The surprise diplomatic course opened up after U.S. Secretary of State John Kerry made an unscripted comment earlier on Monday during a joint press conference with British Foreign Secretary William Hague. Kerry, in response to a reporter's question, suggested that Assad could avoid a military strike by surrendering his chemical arsenal. The State Department then backtracked by issuing a statement that Kerry's comments were rhetorical.
Administration officials also said the proposal would not derail efforts to get congressional authorization for strikes, saying it was the threat of strikes that motivated Russia's offer.
Kerry said he understood the lack of trust in American intelligence reports after the war in Iraq, but that he would be confident to take evidence that the U.S. intelligence committee has gathered into any courtroom.
In another controversial statement, Kerry said that if Congress votes in favor of a strike, it would be "unbelievably small."
"We will be able to hold Bashar Assad accountable without engaging in troops on the ground or any other prolonged kind of effort in a very limited, very targeted, short-term effort that degrades his capacity to deliver chemical weapons without assuming responsibility for Syria's civil war," Kerry said. "That is exactly what we are talking about doing -- unbelievably small, limited kind of effort."
In Europe, the Russian proposal was not rejected outright.

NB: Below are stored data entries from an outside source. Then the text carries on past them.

/-- Whether a bank's table leaves a window of 16 cycles without an unreserved one (R218). -/
def resvFull (x : TabBlock) : Bool :=
  let l := resvEntries x
  (!l.isEmpty && l.all id) || 16 ≤ longestRun (l ++ l) 0 0

/-- Whether a block reserves any cycle. -/
def resvUsed (x : TabBlock) : Bool := x.runs.any fun r => fld r.entry 11 9 ≠ 0

/-! #### SUBST -/

/-- The table blocks of a SUBST block: each after a word naming its set (R318). -/
def substBlocks (b : List Byte) : Nat → Nat → List (Nat × TabBlock) × Nat
  | 0, off => ([], off)
  | n + 1, off =>
    let w := BitVec.ofNat 32 (leAt b (off + 4) 4)
    let k := fld w 31 18
    let blk : TabBlock := ⟨fld w 8 0, fld w 10 9, fld w 14 11, fld w 17 15, runsOf b (off + 8) k⟩
    let r := substBlocks b n (off + 8 + 4 * k)
    ((leAt b off 4, blk) :: r.1, r.2)

/-- The SUBST blocks of a body, each with its offset and end (R318). -/
def substsOf (b : List Byte) : Nat → Nat → List (Nat × Nat × SubstBlk)
  | 0, _ => []
  | fuel + 1, off =>
    if b.length < off + 4 then []
    else
      let w := BitVec.ofNat 32 (leAt b off 4)
      let ns := fld w 19 8
      let segs := (List.range ns).map fun i =>
        let v := BitVec.ofNat 32 (leAt b (off + 4 + 4 * i) 4)
        (fld v 19 0, bit v 20, fld v 31 21)
      let r := substBlocks b (fld w 31 20) (off + 4 + 4 * ns)
      (off, r.2, ⟨fld w 7 0, segs, r.1⟩) :: substsOf b fuel r.2

/-- TABLES over a SUBST section. -/
def substErr (st : List Stage) (x : Sec) : Option ImgErr :=
  let l := substsOf x.body x.body.length 0
  let stop := match l.getLast? with
    | none => 0
    | some y => y.2.1
  firstFail [(l.find? fun y => y.2.2.blocks.any fun z => 8 < z.1 || slotBroken st z.2).map fun y =>
      chk 0xB (x.offset + y.1) x.idx,
    failIf (stop ≠ x.body.length) (chk 0xB (x.offset + stop) x.idx)]

/-! #### FOLD_ROUTING, register records, POWER, PASTURE_INIT -/

/-- A FOLD_ROUTING record (R298). -/
def segDrvOf (x : Nat) : SegDrv :=
  let w := BitVec.ofNat 64 x
  ⟨fld w 19 0, fld w 31 20, fld w 40 32⟩

/-- The FOLD_ROUTING records of a section. -/
def routingOf (x : Sec) : List SegDrv := (recordsOf 8 x).map fun r => segDrvOf (leAt r.2 0 8)

/-- A FOLD_ROUTING sects reserved bits and length (R298). -/
def routingErr (x : Sec) : Option ImgErr :=
  firstFail [failIf (x.body.length % 8 ≠ 0) (chk 1 x.offset x.idx),
    ((recordsOf 8 x).find? fun r => leAt r.2 0 8 / 2 ^ 41 ≠ 0 || (leAt r.2 4 2 % 512 < 256)).map fun r =>
      chk 1 r.1 x.idx]

/-- Register records with the type and SFLAGS of their section (R284). -/
def regRecsOf (x : Sec) : List (Nat × RegRec) :=
  (recordsOf 8 x).map fun r => (16 * x.type + x.sflags, leAt r.2 0 4, BitVec.ofNat 32 (leAt r.2 4 4))

/-- POWER records (R285). -/
def powRecOf (w : Word) : PowRec :=
  ⟨BitVec.ofNat 2 (fld w 31 30), BitVec.ofNat 2 (fld w 29 28), BitVec.ofNat 19 (fld w 27 9), BitVec.ofNat 9 (fld w 8 0)⟩

/-- Whether a POWER record holds a reserved value (R285). -/
def powReserved (r : PowRec) : Bool :=
  r.rsvd ≠ 0 || (if r.kind = 3 then 2 ≤ r.state.toNat || r.index ≠ 0 else r.state = 3)

/-- PASTURE_INIT records: address, length, ZERO, data; the fuel is the number of bytes (R285). What runs past the
body, or is left of it, is no error (DESIGN CHOICE, log entry 135). -/
def pinitOf (b : List Byte) : Nat → Nat → List (Nat × Nat × Bool × List Byte)
  | 0, _ => []
  | fuel + 1, off =>
    if b.length < off + 8 then []
    else
      let w := leAt b (off + 4) 4
      let n := w % 2 ^ 31
      let zero := 2 ^ 31 ≤ w
      (leAt b off 4, n, zero, if zero then [] else bytesAt b (off + 8) n) ::
        pinitOf b fuel (off + 8 + (if zero then 0 else n))

/-- PASTURE (R285, R296). -/
def pastureErr (x : Sec) : Option ImgErr :=
  ((pinitOf x.body x.body.length 0).find? fun r =>
    r.1 % 8 ≠ 0 || r.2.1 % 8 ≠ 0 || 0x08800000 < r.1 + r.2.1).map fun r => chk 0x10 r.1 x.idx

German Chancellor Angela Merkel said it was "an interesting proposal," while French Foreign Minister Laurent Fabius said it "deserves close examination," but the chemical weapons would have to be placed under international control in a short time and those responsible for "the chemical massacre" must be punished.
Meanwhile, as Obama presses his case for a strike, a new national survey conducted by CNN shows him swimming against a strong tide of public opinion opposing U.S. intervention.
According to the CNN/ORC International poll released on Monday, even though eight in 10 Americans believe that Assad's regime gassed its own people, a strong majority doesn't want Congress to pass a resolution authorizing a military strike against it.
More than seven in 10 say such a strike would not achieve significant goals for the United States and a similar amount say it's not in the national interest for the country to get involved in Syria's civil war.
A Reuters/Ipsos poll released on Monday showed opposition to a U.S. military strike was increasing. The poll, taken Thursday through Monday, indicated 63 percent of Americans oppose intervention, up from 53% in a survey ending August 30.
In a media campaign of his own, Assad denied responsibility for the chemical attack. In an interview with "CBS This Morning" on Monday, Assad accused the Obama administration of spreading lies without providing a "single shred of evidence," and warned that air strikes against his nation could bring retaliation. Pressed on what that might include, Assad responded, "I'm not [a] fortune teller."
Susan Rice, making her first major speech since taking over as Obama's national security adviser, said the United States cannot allow countries such as North Korea and Iran to think Washington would not react to a chemical weapons attack.
"We cannot allow terrorists bent on destruction, or a nuclear North Korea, or an aspiring nuclear Iran, to believe for one minute that we are shying away from our determination to back up our long-standing warnings," she said.